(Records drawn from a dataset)
************

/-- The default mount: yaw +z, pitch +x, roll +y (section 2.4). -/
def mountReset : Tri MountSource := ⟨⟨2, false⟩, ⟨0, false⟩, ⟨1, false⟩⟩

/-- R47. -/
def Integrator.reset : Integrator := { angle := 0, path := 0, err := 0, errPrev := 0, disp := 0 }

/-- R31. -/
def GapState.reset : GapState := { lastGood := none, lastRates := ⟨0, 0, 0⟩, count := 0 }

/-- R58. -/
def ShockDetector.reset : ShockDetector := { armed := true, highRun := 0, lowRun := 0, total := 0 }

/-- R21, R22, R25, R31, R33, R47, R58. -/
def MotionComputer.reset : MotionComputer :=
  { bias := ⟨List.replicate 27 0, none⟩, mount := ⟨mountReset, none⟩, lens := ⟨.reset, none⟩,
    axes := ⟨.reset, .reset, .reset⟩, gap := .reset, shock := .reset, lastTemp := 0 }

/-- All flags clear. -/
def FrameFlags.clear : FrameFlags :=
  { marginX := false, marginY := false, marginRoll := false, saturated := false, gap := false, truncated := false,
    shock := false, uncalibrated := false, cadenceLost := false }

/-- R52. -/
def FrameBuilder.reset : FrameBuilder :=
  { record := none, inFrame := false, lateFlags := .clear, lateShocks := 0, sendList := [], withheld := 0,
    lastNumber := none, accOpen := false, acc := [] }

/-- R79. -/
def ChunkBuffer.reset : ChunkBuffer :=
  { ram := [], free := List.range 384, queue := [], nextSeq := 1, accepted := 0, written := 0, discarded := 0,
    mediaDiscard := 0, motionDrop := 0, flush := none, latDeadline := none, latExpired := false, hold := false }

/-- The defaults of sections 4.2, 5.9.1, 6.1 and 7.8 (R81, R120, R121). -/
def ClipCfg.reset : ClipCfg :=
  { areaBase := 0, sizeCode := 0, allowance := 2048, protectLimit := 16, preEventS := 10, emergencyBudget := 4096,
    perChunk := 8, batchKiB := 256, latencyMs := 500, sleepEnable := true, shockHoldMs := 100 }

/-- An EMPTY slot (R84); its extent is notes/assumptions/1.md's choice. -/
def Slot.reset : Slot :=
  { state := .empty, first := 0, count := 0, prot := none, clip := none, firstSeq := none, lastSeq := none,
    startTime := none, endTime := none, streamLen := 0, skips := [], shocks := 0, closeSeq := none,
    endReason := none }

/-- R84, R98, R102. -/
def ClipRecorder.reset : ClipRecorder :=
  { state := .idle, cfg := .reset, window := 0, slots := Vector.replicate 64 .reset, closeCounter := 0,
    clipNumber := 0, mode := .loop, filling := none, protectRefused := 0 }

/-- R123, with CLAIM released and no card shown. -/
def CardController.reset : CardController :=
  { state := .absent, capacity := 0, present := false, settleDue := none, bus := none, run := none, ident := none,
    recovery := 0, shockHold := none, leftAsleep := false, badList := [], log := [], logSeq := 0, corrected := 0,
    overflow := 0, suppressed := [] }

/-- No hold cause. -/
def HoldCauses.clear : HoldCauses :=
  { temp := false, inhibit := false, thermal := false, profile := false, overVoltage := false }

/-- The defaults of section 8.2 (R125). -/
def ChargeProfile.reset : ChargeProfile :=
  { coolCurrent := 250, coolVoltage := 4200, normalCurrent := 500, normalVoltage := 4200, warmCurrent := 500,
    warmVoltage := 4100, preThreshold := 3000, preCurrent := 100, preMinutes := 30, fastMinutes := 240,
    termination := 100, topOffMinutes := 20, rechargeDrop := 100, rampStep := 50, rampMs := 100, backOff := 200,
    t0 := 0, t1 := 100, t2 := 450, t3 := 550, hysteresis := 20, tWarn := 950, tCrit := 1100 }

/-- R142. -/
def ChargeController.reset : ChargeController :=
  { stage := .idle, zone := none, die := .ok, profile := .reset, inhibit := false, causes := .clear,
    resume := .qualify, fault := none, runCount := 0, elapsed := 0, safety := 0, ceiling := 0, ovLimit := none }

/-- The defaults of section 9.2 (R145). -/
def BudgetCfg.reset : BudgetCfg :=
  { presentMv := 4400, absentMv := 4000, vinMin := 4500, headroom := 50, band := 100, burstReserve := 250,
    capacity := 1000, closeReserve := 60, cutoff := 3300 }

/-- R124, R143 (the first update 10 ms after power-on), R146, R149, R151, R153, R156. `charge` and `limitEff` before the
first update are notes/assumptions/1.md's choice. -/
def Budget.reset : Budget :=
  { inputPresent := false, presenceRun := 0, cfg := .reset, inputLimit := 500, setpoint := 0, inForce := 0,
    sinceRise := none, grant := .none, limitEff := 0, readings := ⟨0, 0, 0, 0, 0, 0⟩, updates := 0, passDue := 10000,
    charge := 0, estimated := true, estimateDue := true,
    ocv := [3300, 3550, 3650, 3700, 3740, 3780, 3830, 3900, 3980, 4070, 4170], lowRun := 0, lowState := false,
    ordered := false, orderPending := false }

************

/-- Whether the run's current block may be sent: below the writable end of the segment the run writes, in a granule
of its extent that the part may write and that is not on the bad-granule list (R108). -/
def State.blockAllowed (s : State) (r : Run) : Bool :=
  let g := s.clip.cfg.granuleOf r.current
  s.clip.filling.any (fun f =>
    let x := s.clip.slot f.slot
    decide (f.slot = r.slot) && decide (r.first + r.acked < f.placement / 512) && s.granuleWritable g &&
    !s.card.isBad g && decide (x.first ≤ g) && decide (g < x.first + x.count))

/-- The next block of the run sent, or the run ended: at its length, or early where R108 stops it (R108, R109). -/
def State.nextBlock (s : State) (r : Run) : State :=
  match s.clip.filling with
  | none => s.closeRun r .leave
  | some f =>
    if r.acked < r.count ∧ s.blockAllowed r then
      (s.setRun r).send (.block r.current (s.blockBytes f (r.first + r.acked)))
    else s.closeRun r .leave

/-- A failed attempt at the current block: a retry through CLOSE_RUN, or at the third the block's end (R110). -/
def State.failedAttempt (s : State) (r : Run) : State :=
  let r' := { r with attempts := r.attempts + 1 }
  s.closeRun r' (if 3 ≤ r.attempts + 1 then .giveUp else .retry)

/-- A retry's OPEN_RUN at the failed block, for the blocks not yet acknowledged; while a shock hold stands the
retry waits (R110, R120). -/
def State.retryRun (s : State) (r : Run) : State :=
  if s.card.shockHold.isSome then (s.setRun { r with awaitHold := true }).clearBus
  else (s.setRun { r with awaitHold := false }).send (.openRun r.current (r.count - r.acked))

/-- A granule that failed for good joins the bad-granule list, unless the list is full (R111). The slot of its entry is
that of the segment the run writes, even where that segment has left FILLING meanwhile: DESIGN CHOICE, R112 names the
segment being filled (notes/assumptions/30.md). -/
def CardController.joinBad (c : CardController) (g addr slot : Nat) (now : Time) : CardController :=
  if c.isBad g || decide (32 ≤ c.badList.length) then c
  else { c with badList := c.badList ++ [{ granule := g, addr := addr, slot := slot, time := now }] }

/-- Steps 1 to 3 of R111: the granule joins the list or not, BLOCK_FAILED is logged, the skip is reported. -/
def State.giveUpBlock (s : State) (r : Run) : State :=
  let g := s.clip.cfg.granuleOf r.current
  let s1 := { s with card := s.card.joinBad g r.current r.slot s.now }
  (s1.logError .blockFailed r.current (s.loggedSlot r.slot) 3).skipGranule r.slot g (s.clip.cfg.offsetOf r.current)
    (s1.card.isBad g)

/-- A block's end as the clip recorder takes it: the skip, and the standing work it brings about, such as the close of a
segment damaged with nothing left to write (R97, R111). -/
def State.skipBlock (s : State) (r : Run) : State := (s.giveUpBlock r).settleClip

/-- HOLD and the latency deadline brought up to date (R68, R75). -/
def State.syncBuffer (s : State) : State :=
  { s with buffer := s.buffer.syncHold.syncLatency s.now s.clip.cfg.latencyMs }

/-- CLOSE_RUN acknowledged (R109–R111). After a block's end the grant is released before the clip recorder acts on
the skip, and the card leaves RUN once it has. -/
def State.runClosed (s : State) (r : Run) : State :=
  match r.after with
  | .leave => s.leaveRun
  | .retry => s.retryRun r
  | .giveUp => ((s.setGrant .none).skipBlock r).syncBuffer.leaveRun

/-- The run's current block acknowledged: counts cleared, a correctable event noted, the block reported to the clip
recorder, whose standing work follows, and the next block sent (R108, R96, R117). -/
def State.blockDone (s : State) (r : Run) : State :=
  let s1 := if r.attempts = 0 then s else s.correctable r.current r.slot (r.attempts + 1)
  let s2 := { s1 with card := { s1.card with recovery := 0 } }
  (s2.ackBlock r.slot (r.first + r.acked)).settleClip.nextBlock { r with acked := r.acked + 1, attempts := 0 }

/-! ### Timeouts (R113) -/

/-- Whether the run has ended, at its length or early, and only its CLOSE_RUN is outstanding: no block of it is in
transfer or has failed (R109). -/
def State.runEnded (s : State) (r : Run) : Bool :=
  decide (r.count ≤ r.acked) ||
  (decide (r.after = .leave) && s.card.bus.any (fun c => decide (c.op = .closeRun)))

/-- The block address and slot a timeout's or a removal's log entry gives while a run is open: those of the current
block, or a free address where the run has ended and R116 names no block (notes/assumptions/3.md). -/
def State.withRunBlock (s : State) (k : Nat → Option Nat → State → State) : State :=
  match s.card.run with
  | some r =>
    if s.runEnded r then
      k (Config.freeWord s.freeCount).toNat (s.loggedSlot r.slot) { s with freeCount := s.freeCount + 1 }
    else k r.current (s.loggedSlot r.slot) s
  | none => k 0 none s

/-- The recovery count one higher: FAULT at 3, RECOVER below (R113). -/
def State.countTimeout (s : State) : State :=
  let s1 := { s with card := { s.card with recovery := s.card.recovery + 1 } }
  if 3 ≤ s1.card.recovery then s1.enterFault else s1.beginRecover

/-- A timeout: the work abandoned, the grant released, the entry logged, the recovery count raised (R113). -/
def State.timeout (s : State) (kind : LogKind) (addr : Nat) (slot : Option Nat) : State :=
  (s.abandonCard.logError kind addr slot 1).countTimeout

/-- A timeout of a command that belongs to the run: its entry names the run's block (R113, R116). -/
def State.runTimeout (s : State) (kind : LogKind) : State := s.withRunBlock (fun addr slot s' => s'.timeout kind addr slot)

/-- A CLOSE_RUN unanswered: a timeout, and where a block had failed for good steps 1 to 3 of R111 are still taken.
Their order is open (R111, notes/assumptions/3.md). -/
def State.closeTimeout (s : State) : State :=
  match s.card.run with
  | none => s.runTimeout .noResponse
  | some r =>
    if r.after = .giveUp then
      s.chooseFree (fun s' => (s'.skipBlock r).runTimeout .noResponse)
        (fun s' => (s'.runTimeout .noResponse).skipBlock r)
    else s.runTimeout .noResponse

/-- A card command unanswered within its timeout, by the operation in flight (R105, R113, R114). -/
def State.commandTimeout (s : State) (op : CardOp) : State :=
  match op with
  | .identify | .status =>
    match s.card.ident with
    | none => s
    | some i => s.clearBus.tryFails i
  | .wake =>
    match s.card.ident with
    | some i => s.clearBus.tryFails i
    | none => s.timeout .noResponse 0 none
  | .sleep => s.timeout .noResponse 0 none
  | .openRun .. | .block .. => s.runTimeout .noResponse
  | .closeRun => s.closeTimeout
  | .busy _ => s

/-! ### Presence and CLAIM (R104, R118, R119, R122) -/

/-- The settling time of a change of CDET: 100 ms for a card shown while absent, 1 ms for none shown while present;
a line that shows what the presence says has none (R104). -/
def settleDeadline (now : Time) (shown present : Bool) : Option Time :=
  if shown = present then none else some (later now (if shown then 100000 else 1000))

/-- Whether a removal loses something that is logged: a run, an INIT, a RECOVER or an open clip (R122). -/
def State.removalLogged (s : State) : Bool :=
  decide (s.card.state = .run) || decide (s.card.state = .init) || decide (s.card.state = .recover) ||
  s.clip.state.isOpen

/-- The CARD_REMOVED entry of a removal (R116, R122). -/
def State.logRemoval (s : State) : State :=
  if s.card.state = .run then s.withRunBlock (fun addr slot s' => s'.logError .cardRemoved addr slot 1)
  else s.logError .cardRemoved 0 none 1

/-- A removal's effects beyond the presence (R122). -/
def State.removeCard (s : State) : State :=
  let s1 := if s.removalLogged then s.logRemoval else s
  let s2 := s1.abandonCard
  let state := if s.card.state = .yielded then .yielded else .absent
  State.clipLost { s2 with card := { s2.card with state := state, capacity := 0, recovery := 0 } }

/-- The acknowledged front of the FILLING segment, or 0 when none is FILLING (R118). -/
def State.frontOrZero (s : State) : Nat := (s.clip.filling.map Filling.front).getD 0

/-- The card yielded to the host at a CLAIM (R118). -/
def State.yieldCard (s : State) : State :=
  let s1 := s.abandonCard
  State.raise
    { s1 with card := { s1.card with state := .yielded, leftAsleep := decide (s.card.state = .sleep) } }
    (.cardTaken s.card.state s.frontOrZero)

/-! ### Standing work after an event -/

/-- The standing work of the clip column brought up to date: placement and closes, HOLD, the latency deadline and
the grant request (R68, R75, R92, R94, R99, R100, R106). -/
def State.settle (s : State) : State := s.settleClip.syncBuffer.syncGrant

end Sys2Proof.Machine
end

************

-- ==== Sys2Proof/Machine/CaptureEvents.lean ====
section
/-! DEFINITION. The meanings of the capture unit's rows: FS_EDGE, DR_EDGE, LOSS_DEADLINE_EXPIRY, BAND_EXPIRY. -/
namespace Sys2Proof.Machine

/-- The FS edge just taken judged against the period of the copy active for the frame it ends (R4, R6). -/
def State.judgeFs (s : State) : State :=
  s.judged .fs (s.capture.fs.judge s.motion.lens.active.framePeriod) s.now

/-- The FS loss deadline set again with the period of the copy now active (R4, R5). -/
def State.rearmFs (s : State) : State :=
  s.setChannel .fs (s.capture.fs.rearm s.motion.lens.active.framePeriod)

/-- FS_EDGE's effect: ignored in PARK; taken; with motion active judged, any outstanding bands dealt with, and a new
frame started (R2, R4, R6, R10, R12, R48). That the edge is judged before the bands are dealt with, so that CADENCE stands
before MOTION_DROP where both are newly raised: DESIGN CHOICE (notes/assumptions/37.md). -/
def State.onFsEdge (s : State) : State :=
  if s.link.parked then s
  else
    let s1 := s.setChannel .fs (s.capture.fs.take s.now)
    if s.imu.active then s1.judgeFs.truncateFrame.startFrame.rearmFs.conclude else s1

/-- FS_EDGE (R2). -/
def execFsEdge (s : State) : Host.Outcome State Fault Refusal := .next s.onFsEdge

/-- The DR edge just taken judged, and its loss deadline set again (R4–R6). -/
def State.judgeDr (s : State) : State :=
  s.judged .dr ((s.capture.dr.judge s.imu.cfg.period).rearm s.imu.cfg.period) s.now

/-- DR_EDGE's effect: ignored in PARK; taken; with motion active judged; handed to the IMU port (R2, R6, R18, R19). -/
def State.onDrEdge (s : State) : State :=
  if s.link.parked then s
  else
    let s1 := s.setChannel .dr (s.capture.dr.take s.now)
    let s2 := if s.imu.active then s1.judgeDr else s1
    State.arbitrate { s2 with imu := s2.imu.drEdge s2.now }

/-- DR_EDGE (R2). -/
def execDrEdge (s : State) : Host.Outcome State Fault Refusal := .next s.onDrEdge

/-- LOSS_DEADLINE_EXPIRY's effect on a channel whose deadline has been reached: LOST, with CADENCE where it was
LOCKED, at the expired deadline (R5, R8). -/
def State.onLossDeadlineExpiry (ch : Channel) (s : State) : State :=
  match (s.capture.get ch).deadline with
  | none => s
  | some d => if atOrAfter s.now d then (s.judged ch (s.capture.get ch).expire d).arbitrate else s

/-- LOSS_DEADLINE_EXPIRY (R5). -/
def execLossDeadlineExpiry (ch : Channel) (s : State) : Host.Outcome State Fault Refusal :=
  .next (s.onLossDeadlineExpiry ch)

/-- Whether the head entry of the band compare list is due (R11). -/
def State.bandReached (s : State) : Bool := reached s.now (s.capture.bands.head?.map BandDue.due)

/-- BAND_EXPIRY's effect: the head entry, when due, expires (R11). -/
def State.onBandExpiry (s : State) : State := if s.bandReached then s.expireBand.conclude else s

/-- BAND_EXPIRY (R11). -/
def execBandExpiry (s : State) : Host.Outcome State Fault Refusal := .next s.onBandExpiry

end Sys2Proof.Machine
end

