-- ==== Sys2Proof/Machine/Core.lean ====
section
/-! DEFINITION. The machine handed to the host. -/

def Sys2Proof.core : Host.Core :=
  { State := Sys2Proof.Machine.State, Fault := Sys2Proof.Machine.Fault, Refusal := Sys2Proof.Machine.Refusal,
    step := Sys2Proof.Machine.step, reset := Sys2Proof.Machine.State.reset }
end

************

[What is required]: Among the lines above, find those holding "unanswered" and copy each one.

[Response area]:
/-- A CLOSE_RUN unanswered: a timeout, and where a block had failed for good steps 1 to 3 of R111 are still taken.
/-- A card command unanswered within its timeout, by the operation in flight (R105, R113, R114). -/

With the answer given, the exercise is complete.